**Exercise requirements:** Quote exactly and only this range of lines in the data below: the line that holds "def tables : Tables" to the line that holds "let T := T.write .t1 4", both included.

**Task inputs:**
==*==

-- ==== Sys2Proof/Tests/Slice0.lean ====
section
/-! SUPPORT. Tests of the model against the worked examples of spec/, the well-formedness smoke, and the witnesses: for each
statement with hypotheses, states and operands that meet them. -/

namespace Sys2Proof.Tests

open Sys2Proof.Machine

set_option Elab.async false

/-! ## Helpers -/

def b1 (n : Nat) : List Byte := toBE n 1
def b2 (n : Nat) : List Byte := toBE n 2
def b3 (n : Nat) : List Byte := toBE n 3
def b4 (n : Nat) : List Byte := toBE n 4

/-- The next state of an outcome. -/
def nextOf (o : Host.Outcome State Fault Refusal) : Option State :=
  match o with
  | .next s => some s
  | _ => none

/-- The state after a command; the state before where there is none. -/
def after (c : Instr) (s : State) : State := (nextOf (exec c s)).getD s

/-- The reply that a link's transmitter holds: its code and its data. -/
def replyOf (l : Link) (s : State) : Option (ReplyCode × List Item) :=
  match (s.link l).tx with
  | some (.reply _ code _ data) => some (code, data)
  | _ => none

/-- The code of the reply to a command on the ship link. -/
def codeOf (c : Instr) (s : State) : Option ReplyCode := (replyOf .ship (after c s)).map Prod.fst

/-- The row of a ballast tank: gauge slot, gauge position, bottom, points, residual, travel time, line, pumps, ends. -/
def tankRow (slot gx bottom points residual travel line pumps aft fore : Nat) : List Byte :=
  b1 1 ++ b4 aft ++ b4 fore ++ b1 slot ++ b4 gx ++ b4 bottom ++ b1 points ++ b4 residual ++ b2 travel ++ b1 line ++ b1 pumps

/-- The hull: T0, a checkpoint, two hydrostatic rows with their buoyancy, and the light ship. -/
def hull : Tables :=
  let T := Tables.delivered.write .t0 0 ([24000, 4, 3, 50, 900, 50, 1025, 3500, 1500, 1000, 2, 1, 2].flatMap b4)
  let T := T.write .t1 0 (b1 4 ++ b4 0 ++ b4 24000 ++ b4 200000)
  let T := T.write .t2 0 (b4 12000 ++ b4 4000000 ++ b4 4000000 ++ b4 100000000 ++ b4 100000000)
  let T := T.write .t3 0 (b4 1 ++ b4 0 ++ b4 12000 ++ b4 12000 ++ b4 8000)
  let T := T.write .t3 1 (b4 1000000 ++ b4 20000 ++ b4 12000 ++ b4 12000 ++ b4 8000)
  T.write .t4 16 (b3 500000)

/-- The hull with two ballast tanks, 1 and 2 on channels 0 and 1, a hold 5, a fixed compartment 4, pumps P0 (variable speed,
minimum 40) and P1, and gravity line G0. -/
def tables : Tables :=
  let T := hull.write .t1 1 (tankRow 0 5000 1500 2 800 40 1 3 0 10000)
  let T := T.write .t1 2 (tankRow 1 15000 1500 2 800 40 0 3 10000 20000)
  let T := T.write .t1 3 (b1 2 ++ b4 12000 ++ b4 16000 ++ b1 5 ++ b4 21000 ++ b4 150000)
  let T := T.write .t1 4 (b1 3 ++ b4 1000 ++ b4 2000 ++ b4 500)
  let T := T.write .t5 21 (b2 10000 ++ b3 50000)
  let T := T.write .t5 41 (b2 10000 ++ b3 50000)
  let T := T.write .t6 0 (b1 1 ++ b1 60 ++ b4 1000 ++ b1 30 ++ b1 20 ++ b1 1 ++ b1 40 ++ b2 1000)
  let T := T.write .t6 1 (b1 1 ++ b1 60 ++ b4 1000 ++ b1 30 ++ b1 20 ++ b1 0 ++ b1 0 ++ b2 1000)
  T.write .t6 4 (b1 1 ++ b1 60)

/-- A gauge record GOOD with a volume, at 1,000 kg/m³. -/
def good (v : Nat) : GaugeRec := { GaugeRec.unread 1000 with volume := v, mass := v, refMass := v, state := .good, neverRead := false }

/-- The part with the tables in force, in IDLE. -/
def valid : State :=
  { State.reset with
    store := { State.reset.store with tables := tables, dataState := .valid }
    gauge := { State.reset.gauge with
      recs := ((Tab.replicate 48 none).set 1 (some (good 20000))).set 2 (some (good 30000)), swept := true } }

/-- Plan entries: pour 1 into hold 5, 20,000 planned; pour 2 into hold 6 at stage 2. -/
def planRows : List (List Byte) :=
  [b2 1 ++ b1 5 ++ b4 20000 ++ b4 40000 ++ b4 3000 ++ b4 500 ++ b1 0,
    b2 2 ++ b1 6 ++ b4 10000 ++ b4 30000 ++ b4 3000 ++ b4 500 ++ b1 2]

def plan : PlanBank := ((Tab.replicate 96 (rowOf 20 [])).set 0 (rowOf 20 (planRows.getD 0 []))).set 1 (rowOf 20 (planRows.getD 1 []))

/-- A program bank of a header and steps: one pass, interval 60 s. -/
def program (mode : Nat) (steps : List (List Byte)) : ProgramBank :=
  steps.zipIdx.foldl (fun b (r, i) => b.set (i + 1) (rowOf 11 r))
    ((Tab.replicate 65 (rowOf 11 [])).set 0 (rowOf 11 (b1 mode ++ b1 2 ++ b1 0 ++ b2 60 ++ b1 steps.length)))

def startRow (d tank dir target paced base : Nat) : List Byte :=
  b1 0 ++ b1 d ++ b1 tank ++ b1 dir ++ b4 target ++ b1 paced ++ b1 base ++ b1 1

/-- The part in LOADING with a plan and a parameter set, nothing moving. -/
def loading : State :=
  { valid with
    tracker := { valid.tracker with op := .loading, opbgStamp := some 0, state := .evaluating, active := plan, standby := plan }
    limits := { valid.limits with pourEnable := true, maxDraft := some 14000, boom := some 20000, minClear := some 1500 } }

/-- The current pour of plan entry 0. -/
def pour1 (started : Bool) (tally : Nat) : CurrentPour :=
  { origin := .plan 0, entry := planEntry plan 0, started := started, startStamp := 0, holdAtStart := 0, stageAtStart := 0
    tally := tally, revised := false, reasons := 0#13, holds := 0, union := 0#13 }

/-- The part in LOADING with the tracker in a state and a current pour. -/
def tracking (st : TrackerState) (cur : Option CurrentPour) : State :=
  { loading with tracker := { loading.tracker with state := st, cur := cur } }

/-- A computed condition with these stress figures. -/
def condWith (sf bm : Nat) : Condition :=
  { disp := 300000, lcg := 12000, draft := 6000, tRef := 6162, tAft := 6162, tFwd := 5219, trim := 943, rob := 50000, cargo := 0
    cps := [], maxSf := sf, maxSfAt := 4, maxBm := bm, maxBmAt := 7, quality := ⟨false, false, false, false, false, false⟩ }

def cond : Condition := condWith 500 400

/-- A part with a condition published and judged. -/
def judged (s : State) : State :=
  { s with
    engine := { s.engine with published := some ⟨1, 0, cond⟩, nextSeq := 2 }
    limits := { s.limits with judgedSeq := 1 } }

/-- A refresh in flight. -/
def refreshing (s : State) (c : Condition) : State :=
  { s with engine := { s.engine with job := some ⟨.refresh, ⟨[], []⟩, [c], 1⟩ } }

/-- A projection of pour 1 in flight. -/
def projecting (s : State) (void : Bool) : State :=
  { s with engine := { s.engine with job := some ⟨.projection ⟨1, 5, 20000, 0⟩ void, ⟨[], []⟩, [cond, cond], 1⟩ } }

/-- A transfer of a tank in a state, started with 30,000. -/
def moving (st : XferState) (owner : Owner) (tank : Nat) : Transfer :=
  { Transfer.cleared with
    state := st, owner := some owner, tank := tank, start := some ⟨0, 30000, 30000, true⟩, setpoint := some 100 }

def atEnd (e : ValveEnd) : Valve := { Valve.shut with commanded := e, state := e.standing }
def inTravel (e : ValveEnd) : Valve := { Valve.shut with commanded := e, state := if e = .opened then .opening else .closing, countdown := 400, drive := some e }
def stuck : Valve := { Valve.shut with state := .fault, cause := some .stuck }

/-- A part with the transfer of P0 on tank 2 in a state, its valves open and its pump in the phase. -/
def pumping (s : State) (st : XferState) (ph : Phase) : State :=
  let s1 := s.setTransfer .p0 (moving st .link 2)
  let s2 := (s1.setValve 1 (atEnd .opened)).setValve 32 (atEnd .opened)
  (s2.setPumpMeter .p0 { s2.pumpMeter .p0 with phase := ph, countdown := 200 }).setPumpOut .p0 ⟨true, 100⟩

/-- The Sequencer in a state with a program active. -/
def sequencing (s : State) (b : ProgramBank) (core : SeqCore) : State :=
  { s with seq := { s.seq with active := b, standby := b, core := core } }

/-- The console granted, with a program's state saved. -/
def granted (s : State) : State :=
  { s with
    console := { s.console with state := .granted, grantLine := true, grantStamp := some 0, snapshot := some (snapTanks s) }
    seq := { s.seq with core := SeqCore.fresh .yielded, saved := some (SeqCore.fresh .ready) }
    inputs := { s.inputs with consoleRequest := true } }

/-- A frame in the transmitter of a link. -/
def sending (l : Link) (f : Frame) (s : State) : State := s.setLink l { s.link l with tx := some f }

/-- A request held as current by a link. -/
def holding (l : Link) (s : State) : State := s.setLink l { s.link l with current := some (payloadOf .stat []) }

/-- A request held as waiting by a link. -/
def waiting (l : Link) (s : State) : State := s.setLink l { s.link l with waiting := some (payloadOf .stat []) }

/-- A pour record of pour 1. -/
def record1 : PourRec :=
  { place := 1, pour := 1, hold := 5, origin := .plan 0, planned := 20000, tally := 20000, revised := false, startStamp := 0
    endStamp := 9, holds := 0, union := 0#13, stage := 0, cond := none, lag := 0, correction := none }

/-- The part with a tank estimated, and with its head under the published condition at 999 and at 1,000 mm. -/
def estimating (s : State) : State := s.setGaugeRec 1 { good 20000 with state := .lost, faultCount := 3 }
def headAt (sounding : Nat) : State :=
  let s : State := { loading with engine := { loading.engine with published := some ⟨1, 0, { cond with tRef := 8200, trim := 0 }⟩ } }
  s.setGaugeRec 1 { good 20000 with corrected := sounding }

/-- The reset input held. -/
def inReset (s : State) : State := { s with inputs := { s.inputs with reset := true } }

/-- The no-flow countdown of P0 run out. -/
def runOut (s : State) : State := s.setPumpMeter .p0 { s.pumpMeter .p0 with countdown := 0 }

/-- Every transfer is IDLE where a list of the six says so. -/
theorem allIdle_of_list (s : State) (h : (drivers.all fun d => (s.transfer d).state == .idle) = true) : AllIdle s := by
  intro d
  have : d ∈ drivers := by cases d <;> decide
  simpa using List.all_eq_true.mp h d this

/-! ## Which commands are well formed -/

theorem test_arguments_of_236_bytes : (Instr.wput .ship (List.replicate 236 0#8)).wellFormed = true := by decide +kernel
theorem test_arguments_of_237_bytes_refused : (Instr.wput .ship (List.replicate 237 0#8)).wellFormed = false := by decide +kernel
theorem test_slot_31 : (Instr.sensorAnswer (.level 31 0)).wellFormed = true := by decide
theorem test_slot_32_refused : (Instr.sensorAnswer (.level 32 0)).wellFormed = false := by decide
theorem test_slot_32_of_a_fault_refused : (Instr.sensorAnswer (.fault 32)).wellFormed = false := by decide
theorem test_no_word_spells_a_command : decodeTableWord 8 0 = none := rfl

==*==

**Task response:**
def tables : Tables :=
  let T := hull.write .t1 1 (tankRow 0 5000 1500 2 800 40 1 3 0 10000)
  let T := T.write .t1 2 (tankRow 1 15000 1500 2 800 40 0 3 10000 20000)
  let T := T.write .t1 3 (b1 2 ++ b4 12000 ++ b4 16000 ++ b1 5 ++ b4 21000 ++ b4 150000)
  let T := T.write .t1 4 (b1 3 ++ b4 1000 ++ b4 2000 ++ b4 500)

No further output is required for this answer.